### Exercise requirements
In the records below, find the line containing "modExpOdd_eq a e ‹_› hW", then reproduce that line and every one after it to the end, exactly and alone.

### Records from a data source
------------
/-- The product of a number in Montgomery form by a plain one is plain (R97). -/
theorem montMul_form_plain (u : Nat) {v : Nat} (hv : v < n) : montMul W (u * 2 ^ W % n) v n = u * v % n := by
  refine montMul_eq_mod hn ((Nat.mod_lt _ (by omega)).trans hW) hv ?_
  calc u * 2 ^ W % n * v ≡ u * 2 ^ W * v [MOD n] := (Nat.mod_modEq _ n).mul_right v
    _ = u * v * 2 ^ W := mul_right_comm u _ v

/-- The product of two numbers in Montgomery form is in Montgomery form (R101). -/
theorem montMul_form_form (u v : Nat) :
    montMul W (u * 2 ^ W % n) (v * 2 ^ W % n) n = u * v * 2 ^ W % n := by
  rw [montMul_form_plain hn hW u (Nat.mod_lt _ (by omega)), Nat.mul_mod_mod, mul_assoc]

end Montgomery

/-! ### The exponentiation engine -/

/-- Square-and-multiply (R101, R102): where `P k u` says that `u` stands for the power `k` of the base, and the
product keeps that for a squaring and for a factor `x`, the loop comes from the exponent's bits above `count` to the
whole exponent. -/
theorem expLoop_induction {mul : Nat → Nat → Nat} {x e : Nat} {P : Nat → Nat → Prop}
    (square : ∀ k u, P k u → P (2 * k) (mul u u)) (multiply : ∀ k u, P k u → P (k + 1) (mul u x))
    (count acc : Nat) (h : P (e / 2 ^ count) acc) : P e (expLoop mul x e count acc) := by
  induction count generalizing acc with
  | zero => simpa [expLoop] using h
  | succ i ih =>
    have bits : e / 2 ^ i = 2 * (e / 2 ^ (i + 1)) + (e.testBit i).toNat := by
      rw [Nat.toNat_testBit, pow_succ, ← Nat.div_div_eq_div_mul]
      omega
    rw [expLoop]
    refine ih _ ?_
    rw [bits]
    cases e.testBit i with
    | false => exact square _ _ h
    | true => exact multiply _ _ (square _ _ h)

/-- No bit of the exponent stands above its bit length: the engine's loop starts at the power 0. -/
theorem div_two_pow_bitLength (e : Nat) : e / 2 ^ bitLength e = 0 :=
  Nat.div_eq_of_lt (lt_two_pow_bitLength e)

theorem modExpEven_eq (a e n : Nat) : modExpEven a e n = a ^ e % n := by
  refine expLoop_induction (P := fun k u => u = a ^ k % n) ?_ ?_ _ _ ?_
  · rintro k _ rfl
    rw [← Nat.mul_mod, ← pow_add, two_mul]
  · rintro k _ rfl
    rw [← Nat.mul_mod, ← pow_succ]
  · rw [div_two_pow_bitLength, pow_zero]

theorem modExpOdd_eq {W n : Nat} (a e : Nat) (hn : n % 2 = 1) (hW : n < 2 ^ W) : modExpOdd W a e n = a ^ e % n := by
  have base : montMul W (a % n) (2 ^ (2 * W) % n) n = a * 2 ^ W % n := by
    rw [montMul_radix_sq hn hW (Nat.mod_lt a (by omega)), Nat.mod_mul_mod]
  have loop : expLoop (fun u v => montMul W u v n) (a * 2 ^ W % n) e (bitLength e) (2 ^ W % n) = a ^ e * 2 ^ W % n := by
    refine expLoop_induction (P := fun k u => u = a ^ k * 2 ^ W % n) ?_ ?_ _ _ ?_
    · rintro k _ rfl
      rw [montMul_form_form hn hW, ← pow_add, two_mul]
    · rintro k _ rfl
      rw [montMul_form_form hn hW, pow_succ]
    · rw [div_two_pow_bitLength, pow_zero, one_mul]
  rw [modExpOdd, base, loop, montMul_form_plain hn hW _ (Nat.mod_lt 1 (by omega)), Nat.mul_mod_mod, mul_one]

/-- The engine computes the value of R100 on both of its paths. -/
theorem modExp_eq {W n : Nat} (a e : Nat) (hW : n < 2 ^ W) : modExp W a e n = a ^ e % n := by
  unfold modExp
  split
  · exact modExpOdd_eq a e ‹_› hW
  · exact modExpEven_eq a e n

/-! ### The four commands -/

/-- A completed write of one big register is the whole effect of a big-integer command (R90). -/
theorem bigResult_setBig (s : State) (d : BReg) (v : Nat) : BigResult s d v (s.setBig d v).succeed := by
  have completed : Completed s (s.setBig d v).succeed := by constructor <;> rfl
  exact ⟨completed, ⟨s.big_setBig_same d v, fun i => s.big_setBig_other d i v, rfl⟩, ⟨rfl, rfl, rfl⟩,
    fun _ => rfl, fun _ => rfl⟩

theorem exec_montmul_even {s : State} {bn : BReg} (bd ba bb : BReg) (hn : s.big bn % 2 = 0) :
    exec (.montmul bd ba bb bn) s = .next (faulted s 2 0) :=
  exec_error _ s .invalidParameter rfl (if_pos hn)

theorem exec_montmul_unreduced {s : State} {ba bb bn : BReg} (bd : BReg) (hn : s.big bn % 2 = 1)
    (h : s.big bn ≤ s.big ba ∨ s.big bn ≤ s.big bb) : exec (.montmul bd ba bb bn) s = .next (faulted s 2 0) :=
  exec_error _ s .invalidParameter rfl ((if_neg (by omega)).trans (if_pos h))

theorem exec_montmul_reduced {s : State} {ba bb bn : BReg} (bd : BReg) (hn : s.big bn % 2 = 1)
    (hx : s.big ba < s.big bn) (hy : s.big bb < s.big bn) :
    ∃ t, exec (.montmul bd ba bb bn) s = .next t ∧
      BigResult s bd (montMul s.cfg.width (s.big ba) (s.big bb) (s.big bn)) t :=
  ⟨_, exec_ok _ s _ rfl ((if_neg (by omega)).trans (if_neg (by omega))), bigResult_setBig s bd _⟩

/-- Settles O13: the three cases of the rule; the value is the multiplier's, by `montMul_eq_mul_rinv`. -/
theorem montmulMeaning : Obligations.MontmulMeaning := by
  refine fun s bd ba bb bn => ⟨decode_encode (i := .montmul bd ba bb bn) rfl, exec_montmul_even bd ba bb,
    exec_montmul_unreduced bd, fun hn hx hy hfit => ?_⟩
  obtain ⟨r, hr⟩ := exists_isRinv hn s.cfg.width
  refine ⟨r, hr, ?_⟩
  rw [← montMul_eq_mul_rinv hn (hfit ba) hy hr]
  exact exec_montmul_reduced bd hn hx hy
------------
### Answer space
  · exact modExpOdd_eq a e ‹_› hW
  · exact modExpEven_eq a e n

/-! ### The four commands -/

/-- A completed write of one big register is the whole effect of a big-integer command (R90). -/
theorem bigResult_setBig (s : State) (d : BReg) (v : Nat) : BigResult s d v (s.setBig d v).succeed := by
  have completed : Completed s (s.setBig d v).succeed := by constructor <;> rfl
  exact ⟨completed, ⟨s.big_setBig_same d v, fun i => s.big_setBig_other d i v, rfl⟩, ⟨rfl, rfl, rfl⟩,
    fun _ => rfl, fun _ => rfl⟩

theorem exec_montmul_even {s : State} {bn : BReg} (bd ba bb : BReg) (hn : s.big bn % 2 = 0) :
    exec (.montmul bd ba bb bn) s = .next (faulted s 2 0) :=
  exec_error _ s .invalidParameter rfl (if_pos hn)

theorem exec_montmul_unreduced {s : State} {ba bb bn : BReg} (bd : BReg) (hn : s.big bn % 2 = 1)
    (h : s.big bn ≤ s.big ba ∨ s.big bn ≤ s.big bb) : exec (.montmul bd ba bb bn) s = .next (faulted s 2 0) :=
  exec_error _ s .invalidParameter rfl ((if_neg (by omega)).trans (if_pos h))

theorem exec_montmul_reduced {s : State} {ba bb bn : BReg} (bd : BReg) (hn : s.big bn % 2 = 1)
    (hx : s.big ba < s.big bn) (hy : s.big bb < s.big bn) :
    ∃ t, exec (.montmul bd ba bb bn) s = .next t ∧
      BigResult s bd (montMul s.cfg.width (s.big ba) (s.big bb) (s.big bn)) t :=
  ⟨_, exec_ok _ s _ rfl ((if_neg (by omega)).trans (if_neg (by omega))), bigResult_setBig s bd _⟩

/-- Settles O13: the three cases of the rule; the value is the multiplier's, by `montMul_eq_mul_rinv`. -/
theorem montmulMeaning : Obligations.MontmulMeaning := by
  refine fun s bd ba bb bn => ⟨decode_encode (i := .montmul bd ba bb bn) rfl, exec_montmul_even bd ba bb,
    exec_montmul_unreduced bd, fun hn hx hy hfit => ?_⟩
  obtain ⟨r, hr⟩ := exists_isRinv hn s.cfg.width
  refine ⟨r, hr, ?_⟩
  rw [← montMul_eq_mul_rinv hn (hfit ba) hy hr]
  exact exec_montmul_reduced bd hn hx hy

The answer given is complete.